Isolation of High Molecular Weight DNA from Human Brain Tissue
Key words: DNA, DNA isolation, brain, polymerase chain reaction, PCR
A method was developed for the cold-temperature isolation of high-molecular weight DNA from postmortem human brain tissue. Brain tissue samples were taken from different locations of three brains and frozen at -70oC. Small portions of each sample were immersed in liquid nitrogen and ground to a fine powder with mortar and pestle. The powder was allowed to thaw in buffer and then quickly treated with a protein-digesting enzyme followed by standard phenol-chloroform extraction of DNA. Since the extracted and pulverized brain tissues are kept frozen as long as possible before DNA isolation, there is less chance that DNA degradation can occur. The isolated DNA was analyzed by spectrophotometry and shown by agarose gel electrophoresis to be of high molecular weight. The presence of DNA in the isolated samples was also demonstrated by amplifying a segment of the β-actin gene from an aliquot of the preparation by polymerase chain reaction (PCR) using specific primers.

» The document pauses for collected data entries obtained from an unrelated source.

-- ==== Sys2Proof/Machine/Store.lean ====
section
/-!
DEFINITION. The model store's objects, measurement, and plans as containers (07_models_stakes_steps.md R208 to R214;
12_flash_index_and_spokes.md R382; 21_boot_measurement_update.md R625 to R627).
-/
namespace Sys2Proof.Machine

def State.storeObj (s : State) (n : Nat) : StoreObj := tGet {} s.store n
def State.setStoreObj (s : State) (n : Nat) (x : StoreObj) : State := { s with store := tSet {} s.store n x }
def State.storeValid (s : State) (n : Nat) : Bool := (s.storeObj n).state == 2 && !(s.storeObj n).bad

/-! ## Measurement (R625, R627) -/

/-- A slot extended with a digest, and its log entry; a full log keeps no further entry and is flagged. -/
def State.measure (s : State) (slot event digest object info : Nat) : State :=
  let v := sha384 (beBytes 48 (s.o (Od.measurement slot)) ++ beBytes 48 digest)
  let s := s.setO (Od.measurement slot) v
  let b := s.boot
  let e : MeasEntry := { slot := slot, event := event, digest := digest, object := object, info := info, beat := s.beat }
  let b := if b.log.length < 16384 then { b with log := b.log ++ [e], logCount := b.logCount + 1 }
    else { b with logOver := true, logCount := b.logCount + 1 }
  ({ s with boot := b }).setO Od.measurementLogEntries (sat (odWidth Od.measurementLogEntries) b.logCount)

/-! ## The plan container (R208 to R214) -/

/-- A section of the directory: kind, count, offset, length. -/
structure PlanSec where
  kind  : Nat := 0
  count : Nat := 0
  off   : Nat := 0
  len   : Nat := 0
  rsv   : Nat := 0
  deriving DecidableEq, Repr

def planSec (bs : List Byte) (i : Nat) : PlanSec :=
  let v := leAt bs (64 + 16 * i) 16
  { kind := bits v 127 120, count := bits v 95 64, off := bits v 63 32, len := bits v 31 0, rsv := bits v 119 96 }

/-- The directory of a container, and its section of a kind. -/
def planSecs (bs : List Byte) : List PlanSec := (List.range (bits (leAt bs 0 64) 405 400)).map (planSec bs)
def planSecOf (bs : List Byte) (kind : Nat) : PlanSec := ((planSecs bs).find? fun c => c.kind == kind).getD {}

/-- Record j of a section, n bytes each, as a number. -/
def PlanSec.rec_ (c : PlanSec) (bs : List Byte) (n j : Nat) : Nat := leAt bs (c.off + n * j) n

/-- The share record (R162). -/
def shareOf (i v : Nat) : Share :=
  { idx := i, rkind := bits v 383 380, inst := bits v 375 360, stake := bits v 359 357, group := bits v 356 349
    step := bits v 348 341, mask := bits v 255 0, clean := bits v 379 376 == 0 && bits v 340 256 == 0 }

/-- The largest pacing of R95 over stationary formats (R214): 3 for the 8- and 6-bit formats, 6 for MXFP4, 1 for BF16. -/
def paceOf (fmts : List Nat) : Nat :=
  fmts.foldl (fun m f => max m (if f = 5 then 6 else if f = 7 then 1 else 3)) 1

/-- Cycles of a course over P positions, Σ (s − 1) being `paced` (R212). -/
def CourseRec.cycles (c : CourseRec) (p paced : Nat) : Nat := c.base + c.rowC * p + c.skein * paced

/-- A stream of one (fold, course, logical array): its words. -/
structure PlanStream where
  fold   : Nat := 0
  course : Nat := 0
  la     : Nat := 0
  words  : List Nat := []
  ok     : Bool := false
  deriving DecidableEq, Repr

def planStream (bs : List Byte) (c : PlanSec) (j : Nat) : PlanStream :=
  let v := c.rec_ bs 8 j
  let n := bits v 45 32
  let o := bits v 31 0
  { fold := bits v 63 59, course := bits v 58 51, la := bits v 50 46
    words := (List.range n).map fun i => leAt bs (c.off + 16 * (o + i)) 16
    ok := decide (1 ≤ n) && decide (16 * (o + n) ≤ c.len) }

/-- The descriptor images of the DESCRIPTORS section, logical array by logical array (DESIGN CHOICE; log entry 20). -/
def planDescs (bs : List Byte) (c : PlanSec) (arrays : Nat) : Tbl Nat :=
  (List.range arrays).flatMap fun la => ((List.range 3584).map fun e =>
    (la * 4096 + e, leAt bs (c.off + 32 * (3584 * la + e)) 32)).filter fun p => p.2 != 0

/-- The stationary formats of a course: what its MMA words name through SDESC; a dynamic entry counts as MXFP4 (R214). -/
def courseFormats (descs : Tbl Nat) (ss : List PlanStream) : List Nat :=
  ss.flatMap fun t => (t.words.filter fun w => wOp w == 0x10).filterMap fun w =>
    let d := tGet 0 descs (t.la * 4096 + wD2 w)
    if 3584 ≤ wD2 w then some 5 else if dKind d = 1 then some (dFmt d) else none

/-- A plan as a container of `size` bytes holds it, when the container check passes (R214); `x` is what has no place in it (log entry
20). -/
def planAt (size : Nat) (bs : List Byte) (x : PlanX) : Option Plan :=
  let h := leAt bs 0 64
  let stakes := bits h 463 456
  let folds := bits h 455 448
  let courses := bits h 447 440
  let secs := planSecs bs
  let sec (k : Nat) : PlanSec := planSecOf bs k
  let within (c : PlanSec) (n : Nat) : Bool := decide (n * c.count ≤ c.len)
  let stakeRecs := (List.range stakes).map fun j => (sec 1).rec_ bs 4 j
  let arrays := bits (stakeRecs.getD 0 0) 31 26
  let maxRows := (List.range folds).map fun j => bits ((sec 2).rec_ bs 4 j) 31 18
  let descs := planDescs bs (sec 6) arrays
  let streams := (List.range (sec 4).count).map (planStream bs (sec 4))
  let fmtsOf (f c : Nat) : List Nat := courseFormats descs (streams.filter fun t => t.fold == f && t.course == c)
  let recs := (List.range (sec 3).count).map fun j =>
    let v := (sec 3).rec_ bs 16 j
    { fold := bits v 127 123, course := bits v 122 115, last := bitAt v 114, remote := bitAt v 113, kvWrite := bitAt v 112
      base := bits v 95 64, rowC := bits v 63 48, skein := bits v 47 32, remoteNs := bits v 31 0
      pace := paceOf (fmtsOf (bits v 127 123) (bits v 122 115)) : CourseRec }
  let kind := bits h 439 436
  let top := maxRows.foldl max 0
  let ascending := (maxRows.zip (maxRows.drop 1)).all fun p => decide (p.1 < p.2)
  let header := bits h 511 480 == 0x43594431 && bits h 479 464 == 2 && decide (1 ≤ stakes ∧ stakes ≤ 8) &&
    decide (1 ≤ folds ∧ folds ≤ 32) && decide (1 ≤ courses ∧ courses ≤ 255) && decide (kind ≤ 4) &&
    bits h 435 432 == 0 && decide (1 ≤ bits h 431 424 ∧ bits h 431 424 ≤ 32) &&
    decide (2 ≤ bits h 423 414 ∧ bits h 423 414 ≤ 512) && decide (2 ≤ bits h 413 406 ∧ bits h 413 406 ≤ 255) &&
    decide (8 ≤ bits h 405 400 ∧ bits h 405 400 ≤ 16) && bits h 287 0 == 0 &&
    [0, 256, 512, 1024, 2048].contains (bits h 399 384) &&
    decide (bits h 413 406 ≤ bits h 423 414)
  let dirOk := (secs.all fun c => c.rsv == 0 && decide (c.kind ≤ 8) && c.off % 256 == 0 && decide (c.off + c.len ≤ size) &&
      (c.kind != 0 || (c.count == 0 && c.off == 0 && c.len == 0))) &&
    (List.range 8).all fun k => (secs.filter fun c => c.kind == k + 1).length == 1
  let counts := (sec 1).count == stakes && (sec 2).count == folds && (sec 3).count == folds * courses &&
    (sec 4).count == folds * courses * arrays && decide ((sec 5).count ≤ 2048) && within (sec 1) 4 && within (sec 2) 4 &&
    within (sec 3) 16 && within (sec 4) 8 && within (sec 5) 48 && decide (32 * 3584 * arrays ≤ (sec 6).len) &&
    decide (48 ≤ (sec 8).len)
  let recsOk := decide (1 ≤ arrays ∧ arrays ≤ 32) &&
    (stakeRecs.all fun v => bits v 31 26 == arrays && bits v 25 0 == 0) &&
    ((List.range folds).all fun j => bits ((sec 2).rec_ bs 4 j) 17 0 == 0) && ascending &&
    (maxRows.all fun m => decide (1 ≤ m ∧ m ≤ 8192)) &&
    ((List.range (sec 3).count).all fun j => bits ((sec 3).rec_ bs 16 j) 111 96 == 0) &&
    ((List.range folds).all fun f => (List.range courses).all fun c =>
      (recs.filter fun r => r.fold == f && r.course == c).length == 1) &&
    (recs.all fun r => r.last == (r.course + 1 == courses) && (r.remote || r.remoteNs == 0)) &&
    ((List.range folds).all fun f => (List.range courses).all fun c => (List.range arrays).all fun a =>
      (streams.filter fun t => t.fold == f && t.course == c && t.la == a).length == 1) &&
    (streams.all fun t => t.ok) &&
    (kind != 1 || decide (4 ≤ top)) && (kind != 3 || decide (2 ≤ top)) &&
    recs.all fun r =>
      let p := maxRows.getD r.fold 0
      decide (r.cycles p (p * (r.pace - 1)) * 10 + r.remoteNs * 12 ≤ 240000)
  if header && dirOk && counts && recsOk then
    let d := sec 8
    some { stakes := stakes, folds := folds, courses := courses, kind := kind, accUnits := bits h 431 424
           home := bits h 423 414, transit := bits h 413 406, bin := bits h 399 384, base := bits h 383 320
           pinned := bits h 319 288, arrays := arrays, maxRows := maxRows, recs := recs
           shares := (List.range (sec 5).count).map fun j => shareOf j ((sec 5).rec_ bs 48 j)
           descs := descs, tiles := (sec 7).off, tilesLen := (sec 7).len
           digest := beAt bs d.off 48
           digestOk := beAt bs d.off 48 == sha384 (bs.take d.off ++ bs.drop (d.off + d.len))
           first := streams.filterMap fun t =>
             (t.words.find? fun w => wOp w == 0x01).map fun w => (t.fold, t.course, t.la, tGet 0 descs (t.la * 4096 + wD0 w))
           x := x }
  else none

/-- The container check of a plan (R214). -/
def parsePlan (bs : List Byte) (x : PlanX) : Option Plan := planAt bs.length bs x

/-- The course records of a plan as they stand in its container (OD 5000:0A). -/
def planCostTable (bs : List Byte) : List Byte :=
  match (planSecs bs).find? fun c => c.kind == 3 with
  | some c => (bs.drop c.off).take c.len
  | none => []

/-- The fold shape a step of P positions uses (R210). -/
def Plan.foldFor (p : Plan) (n : Nat) : Nat := ((p.maxRows.findIdx? fun m => decide (n ≤ m))).getD (p.folds - 1)

/-- The largest MAX_ROWS of a plan. -/
def Plan.top (p : Plan) : Nat := p.maxRows.foldl max 0

def Plan.course? (p : Plan) (f c : Nat) : Option CourseRec := p.recs.find? fun r => r.fold == f && r.course == c

end Sys2Proof.Machine
end

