/-- Checks 1, 4 and 5 of a grammar load and, between them, checks 2 and 3, which `ok` and `vocab` decide (R346). (DEDUCED; log entry 55) -/
def grammarChecks (ok : Bool) (bs : List Byte) (vocab : Nat → Nat → Bool) : Nat ⊕ Grammar :=
  let h := leAt bs 0 64
  let stop := bs.length - 48
  let g : Grammar := { states := bits h 463 447, start := bits h 446 431, masks := bits h 430 414, entries := bits h 413 395
                       probe := bits h 394 392, maxMatch := bits h 391 388, maxTrans := bits h 387 384, vid := bits h 383 320
                       image := bs, stOff := bits h 319 288, trOff := bits h 287 256, reOff := bits h 255 224
                       maOff := bits h 223 192, trSlots := bits h 191 160, refines := bits h 159 128
                       pages := cdiv bs.length (2 ^ 21), digest := beNat (bs.drop stop) }
  let sts := (List.range g.states).map g.stRec
  let trs := (List.range g.trSlots).map g.trRec
  let res := (List.range g.refines).map g.reRec
  let format := bits h 511 480 == 0x47524D31 && bits h 479 464 == 1 && decide (64 + 48 ≤ bs.length) &&
    decide (1 ≤ g.states ∧ g.states ≤ 65536) && decide (1 ≤ g.masks ∧ g.masks ≤ 65536) &&
    decide (1 ≤ g.entries ∧ g.entries ≤ 262144) && decide (1 ≤ g.probe ∧ g.probe ≤ 4) && decide (g.maxMatch ≤ 8) &&
    decide (g.maxTrans ≤ 11) && bits h 127 0 == 0 && g.stOff % 256 == 0 && g.trOff % 256 == 0 && g.reOff % 256 == 0 &&
    g.maOff % 256 == 0 && decide (g.stOff + 16 * g.states ≤ stop ∧ g.trOff + 32 * g.trSlots ≤ stop ∧
      g.reOff + 16 * g.refines ≤ stop ∧ g.maOff + g.maskBytes * g.masks ≤ stop) &&
    (sts.all fun r => decide (bits r 111 107 ≤ 16 ∧ bits r 106 103 ≤ 11) && bits r 85 64 == 0) &&
    (trs.all fun e => decide (bits e 220 218 ≤ 4 ∧ bits e 217 215 ≤ 4) && bits e 214 128 == 0) &&
    res.all fun e => decide (bits e 126 124 ≤ 4 ∧ bits e 123 117 ≤ 64 ∧ bits e 116 110 ≤ 64) && bits e 93 64 == 0
  let table (r : Nat) : Bool :=
    let b := bits r 106 103
    let es := ((List.range (2 ^ b)).map fun i => (i, g.trRec (bits r 31 0 + i))).filter fun e => bitAt e.2 237
    b == 0 || (decide (bits r 31 0 + 2 ^ b ≤ g.trSlots) &&
      (es.all fun e => decide ((e.1 + 2 ^ b - grHash (bits e.2 255 238) b) % 2 ^ b < g.probe)) &&
      es.all fun e => (es.filter fun f => bits f.2 255 238 == bits e.2 255 238 && bits f.2 127 64 == bits e.2 127 64).length == 1)
  let structure_ := decide (g.start < g.states) &&
    (sts.all fun r => decide (bits r 127 112 < g.masks) && (!bitAt r 102 || decide (bits r 101 86 < g.states)) &&
      decide (bits r 63 32 + bits r 111 107 ≤ g.refines) && table r) &&
    (trs.all fun e => !bitAt e 237 || decide (bits e 236 221 < g.states)) &&
    (res.all fun e => decide (bits e 109 94 < g.masks)) &&
    (List.range g.masks).all fun m => decide (g.mask m < 2 ^ g.entries)
  let bounds := ((List.range g.states).all fun i => decide (g.mostMatches i ≤ g.maxMatch)) &&
    sts.all fun r => decide (bits r 106 103 ≤ g.maxTrans)
  if !format then .inl 1
  else if !ok then .inl 2
  else if !vocab g.vid g.entries then .inl 3
  else if !structure_ then .inl 4
  else if !bounds then .inl 5
  else .inr g

def parseGrammar (bs : List Byte) (vocab : Nat → Nat → Bool) : Nat ⊕ Grammar := grammarChecks (imageDigestOk bs) bs vocab

/-! ## Grammar slots (R347, R333) -/

/-- GRAMMAR_LOAD (R346, R347): as VOCAB_LOAD, with the vocabulary slot of GRAMMAR_VOCAB_SLOT for check 3. -/
def execGrammarLoad (g : Fin 64) (ok : Bool) (s : State) : Res :=
  .next <|
    let st := s.o (Od.grammarSlotState g.val)
    let x := s.gslot g.val
    if !(st == 1 || st == 3) || x.next.isSome then s else
    let fail (s : State) (reason : Nat) : State :=
      let s := s.setO (Od.grammarSlotState g.val) (if st = 1 then 0 else 2)
      (s.setO (Od.grammarLoadReason g.val) reason).imageRec 1 g.val reason
    let src := s.o (Od.grammarSource g.val)
    let owner := s.o (Od.grammarOwner g.val)
    let v := s.o (Od.grammarVocabSlot g.val)
    let vok (id n : Nat) : Bool := s.o (Od.vocabState v) == 2 && s.o (Od.vocabId v) == id && s.o (Od.vocabEntries v) == n
    if !s.storeValid src then fail s 7
    else match parseGrammar (s.storeObj src).bytes vok with
      | .inl r => fail s r
      | .inr w =>
        match s.pinImage owner (s.o (Od.grammarTargetSlice g.val)) 4 (slotObj g.val (x.gen + 1)) w.image with
        | none => fail (s.addO (Od.quotaRefusals owner) 1) 6
        | some t =>
          if !ok then fail s 7
          else
            let w := { w with src := src }
            (t.setGslot g.val { x with next := some w }).setO (Od.grammarPages g.val) (((x.cur.map (·.pages)).getD 0) + w.pages)

/-- GRAMMAR_LOAD_DONE (R347, R333): at a beat boundary a passed load becomes READY, or takes over a slot without references. -/
def execGrammarLoadDone (g : Fin 64) (s : State) : Res :=
  .next <|
    let st := s.o (Od.grammarSlotState g.val)
    let x := s.gslot g.val
    match x.next with
    | none => s
    | some w =>
      if !(st == 1 || (st == 3 && s.o (Od.grammarRefs g.val) == 0)) then s else
      let s := s.freeObject 4 (slotObj g.val x.gen)
      let s := s.setGslot g.val { cur := some w, next := none, gen := x.gen + 1 }
      let h := (s.pagesOf 4 (slotObj g.val (x.gen + 1))).headD 0 / 24576
      let s := applyAll (fun s (e : Nat × Nat) => s.setO e.1 e.2) s
        [(Od.grammarSlotState g.val, 2), (Od.grammarStates g.val, w.states), (Od.grammarStack g.val, h),
         (Od.grammarPages g.val, w.pages), (Od.grammarLoadReason g.val, 0)]
      s.measure 5 0x08 w.digest w.src g.val

/-- GRAMMAR_CLOSE (R347, R333). -/
def execGrammarClose (g : Fin 64) (s : State) : Res :=
  .next <| guardS (s.o (Od.grammarSlotState g.val) == 2 && s.o (Od.grammarCommand g.val) == 2) s fun s =>
    s.setO (Od.grammarSlotState g.val) 4

/-- GRAMMAR_CLOSE_DONE (R347, R333). -/
def execGrammarCloseDone (g : Fin 64) (s : State) : Res :=
  .next <| guardS (s.o (Od.grammarSlotState g.val) == 4 && s.o (Od.grammarRefs g.val) == 0) s fun s =>
    let x := s.gslot g.val
    let s := s.freeObject 4 (slotObj g.val x.gen)
    let s := s.setGslot g.val { gen := x.gen }
    applyAll State.resetO s [Od.grammarSlotState g.val, Od.grammarStates g.val, Od.grammarStack g.val, Od.grammarPages g.val,
      Od.grammarCertNs g.val]

/-! ## Certification (R352, R353) -/

/-- The slots a stake owns on each pseudo-channel of a stack: the least number, and the longest cyclic run it does not own (R194). -/
def State.stackSlots (s : State) (n h : Nat) : Nat × Nat :=
  let mask (pc : Nat) : Nat :=
    ((s.slots.ledger.filter fun e => e.1 / 256 == 3 * 65536 + h / 2 * 4096 + h % 2 * 64 + pc && e.2 == n + 1).map
      fun e => 2 ^ (e.1 % 256)).sum
  let ms := (List.range 64).map mask
  ((ms.map (popCount 256)).foldl min 256, (ms.map longestRun).foldl max 0)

This procedure was developed during a previous investigation that concerned the use of PCR to determine the distribution of HIV-genomic DNA in brains of deceased AIDS patients at different stages of HIV infection. Developing methodology was a collaboration with investigators from the Institute of Molecular Virology, GSF National Research Center for Environment and Health, Neuherberg, Germany. This brain DNA isolation procedure could be useful for PCR studies that require high-molecular weight brain DNA as starting material. An example of such study is the performance of PCR or other DNA-based molecular in vitro diagnostics procedure to determine the extent of central nervous system infection associated with epidemics caused by DNA-containing microorganisms.
The development of a guideline ("Standard Guide for Detection of Nucleic Acid Sequences of the Human Immunodeficiency Virus HIV-1 by the Polymerase Chain Reaction Technique") was associated with this project. This project was led by the OST Project Principal Investigator through ASTM Committee E-48 on Biotechnology in collaboration with DIN (Deutsches Institut fuer Normung = German Institute for Standardization) Committee E9 on Serodiagnosis of Infectious Diseases and Diseases of the Immune System. The guideline is currently up for vote within ASTM for approval.